My kids are not all sweetness and light... my newest from the good ole Uk#raine likes to haul off and hit his brothers when angry but it is not too noteworthy because his arthro arms are too weak and his hits are equal to a gnat hitting an elephant. How can I post about that???? Tell me.... :)
ReplyDeleteMy two oldest fight between themselves but I can't post about that BECAUSE THEY READ MY BLOG and I must stay in teh most favored status for my kids so that I continue to garner the hugs and kisses they throw my way when in their goods states.

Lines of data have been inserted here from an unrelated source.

-- ==== Sys2Proof/Certificates/Slice0/Obligations.lean ====
section
/-! DEFINITION. The statements for the provers. Each is about every state unless it names its conditions. A statement
about one command ends in "exec answers next" of the state the rules give; a record written { s with ... } leaves every
field it does not name as it was, which is the command's frame.

The statements about a request, from PingReportsIdentityAndTime to ReadCountersReportsUnits, are about the arrival of
its frame on a line that is high, taken at once (log 7), also where a LINK_BREAK stands behind its row (log 35). A
frame that arrives shows that RXD has been seen high, which is s.seeHigh (log 25). These are the model's choices, for
the whole family. -/

section Statements

open Sys2Proof Sys2Proof.Machine

/-! ## The queue, the tick and the reset -/

/-- A step takes the command at the front of the queue and runs it with the queue's rest. No word of the opcode table
spells a command, since no row gives bits. Every command answers a next state in every state: none faults and none is
refused (log 1). -/
def Obligations.StepRunsFrontCommand : Prop :=
  ((∀ (c : Instr) (rest : List Instr) (s : State), s.pending = c :: rest →
     step s = exec c { s with pending := rest }) ∧
   (∀ (nbits w : Nat) (s : State), decodeTableWord nbits w = none ∧ s.withFetchWord nbits w = s)) ∧
  (∀ (c : Instr) (s : State), ∃ t : State, exec c s = .next t)

/-- A step on an empty queue is one 50 ns tick (log 6). The time stamp advances every 20 ticks (R26), the pulse timers
of the enabled channels (R86), the converter (R48) and the transmitter (R163) move on, an idle transmitter with an
entry waiting chooses first (log 9), and a TRIPPED time past 65,535 ms is marked (R130, log 13). What falls due, and
nothing else, joins the queue: the ramp tick every 20000 ticks (R106), boundary and midpoint (R27, R86), a conversion
after 100 ticks with a free count (R48, log 3), a frame of length L after (L + 3) * 200 ticks (R163), when the time
stamp advances the timers it has reached (R26), and, more than 20 µs after a reset without a LINK_BREAK, a line seen
high (R164, R179, log 32). Under NRST only the phase of the ramp ticks moves (R168). -/
def Obligations.IdleStepIsOneTick : Prop :=
  ∀ s : State, s.pending = [] → s.clock.subTicks < 20 → s.clock.rampTicks < 20000 →
    (s.pins.nrst = true → ∃ t : State, step s = .next t ∧
      t.clock = { stamp := if s.clock.subTicks = 19 then s.clock.stamp + 1 else s.clock.stamp
                  subTicks := (s.clock.subTicks + 1) % 20
                  rampTicks := (s.clock.rampTicks + 1) % 20000 } ∧
      (∀ c : ChanId, t.chan c =
        if (s.chan c).state = .off then s.chan c else { s.chan c with phase := (s.chan c).phase + 1 }) ∧
      t.conv = s.conv.map (fun v => { v with elapsed := v.elapsed + 1 }) ∧
      (∀ n : SourceId, t.source n = { s.source n with
        heldLong := (s.source n).heldLong ||
          decide ((s.source n).state = .tripped ∧ 65535000 ≤ (t.now - (s.source n).trippedSince).toNat) }) ∧
      t.out = (if s.out.choose.sending.isSome
        then { s.out.choose with sentTicks := s.out.choose.sentTicks + 1 } else s.out.choose) ∧
      t = { s with clock := t.clock, chans := t.chans, conv := t.conv, sources := t.sources, out := t.out,
                   pending := t.pending, drawn := t.drawn } ∧
      t.drawn = s.drawn + t.pending.length ∧ t.pending.Nodup ∧
      (let reaches (start : Stamp) (us : Nat) : Prop :=
         s.clock.subTicks = 19 ∧ (start + BitVec.ofNat 32 us - t.now).toInt ≤ 0
       ∀ i : Instr, i ∈ t.pending ↔
         match i with
         | .rampTick => s.clock.rampTicks = 19999
         | .periodBoundary c => (t.chan c).state ≠ .off ∧ (t.chan c).period ≤ (t.chan c).phase
         | .periodMidpoint c => (t.chan c).state ≠ .off ∧ (t.chan c).phase = (t.chan c).period / 2
         | .cadenceAnchorFire k => (t.cadences.get k).period ≠ 0 ∧ reaches (t.cadences.get k).due 0
         | .waitLimitExpiry x => (t.slot x).state = .ready ∧ (t.slot x).cursor = 0 ∧ (t.slot x).late = false ∧
             (t.slot x).defn.waitLimit ≠ 0 ∧ reaches (t.slot x).readySince (t.slot x).defn.waitLimit
         | .qualificationExpiry g => (t.source (pinSource g)).state = .qualifying ∧
             reaches (t.source (pinSource g)).qualStart ((t.source (pinSource g)).qualification * 1000)
         | .graceExpiry u => (t.chan (chanOf u)).mag ≠ 0 ∧ (t.counter u).armed = false ∧
             (t.counter u).lockout = false ∧ reaches (t.counter u).graceStart ((t.counter u).grace * 1000)
         | .stall u => (t.counter u).armed = true ∧ (t.counter u).quiet ≠ 0 ∧
             reaches (t.counter u).quietStart ((t.counter u).quiet * 1000)
         | .conversionComplete value => ∃ v : Conversion, t.conv = some v ∧ 100 ≤ v.elapsed ∧
             value = Config.sampledCount v.channel s.drawn
         | .frameTransmitted => ∃ f : TxFrame, t.out.sending = some f ∧ (f.body.length + 3) * 200 ≤ t.out.sentTicks
         | .rxdReturnsHigh => s.pins.rxd = true ∧ s.link.seenHigh = false ∧
             400 < t.clock.stamp.toNat * 20 + t.clock.subTicks
         | _ => False)) ∧
    (s.pins.nrst = false →
      step s = .next { s with clock := { s.clock with rampTicks := (s.clock.rampTicks + 1) % 20000 } })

So... sorry that I can't blog about our travails... though we have them as much as you...
We did have a present mix-up this morning much to my 2nd son's dismay as he is the one who COUNTS presents. I almost lost my most favored status because I put the wrong names on two presents and the oldest ended up with two extra and Dad and 2nd son were short-changed one each.... Oops... Fortunately all was righted in the end and I am still at the top... oopps... must run because the husband is PLAYING GAMES with the boys and that will knock me off every single time!!
I love your blog - I check every day to see if there are any new posts - and one of the things I like best about it is that it is 'warts n' all'. NOBODY'S kids are sweetness and light all the time, and it's reassuring to read about their problems and squabbles and know that your own kids are pretty much the same.
ReplyDeleteI'm so happy that you had a 'good' Christmas day. You have undertaken a huge task, in adding so many children at once, so that they have all had to find their role in the family at the same time. I am glad that those sweet moments are coming now; their trust in you and in each other, and I forsee that in the very near future they will all be a bonded, connected family unit. Sure, they will still squabble and fight, but there will be more love and friendship along with it. Have a great New Year.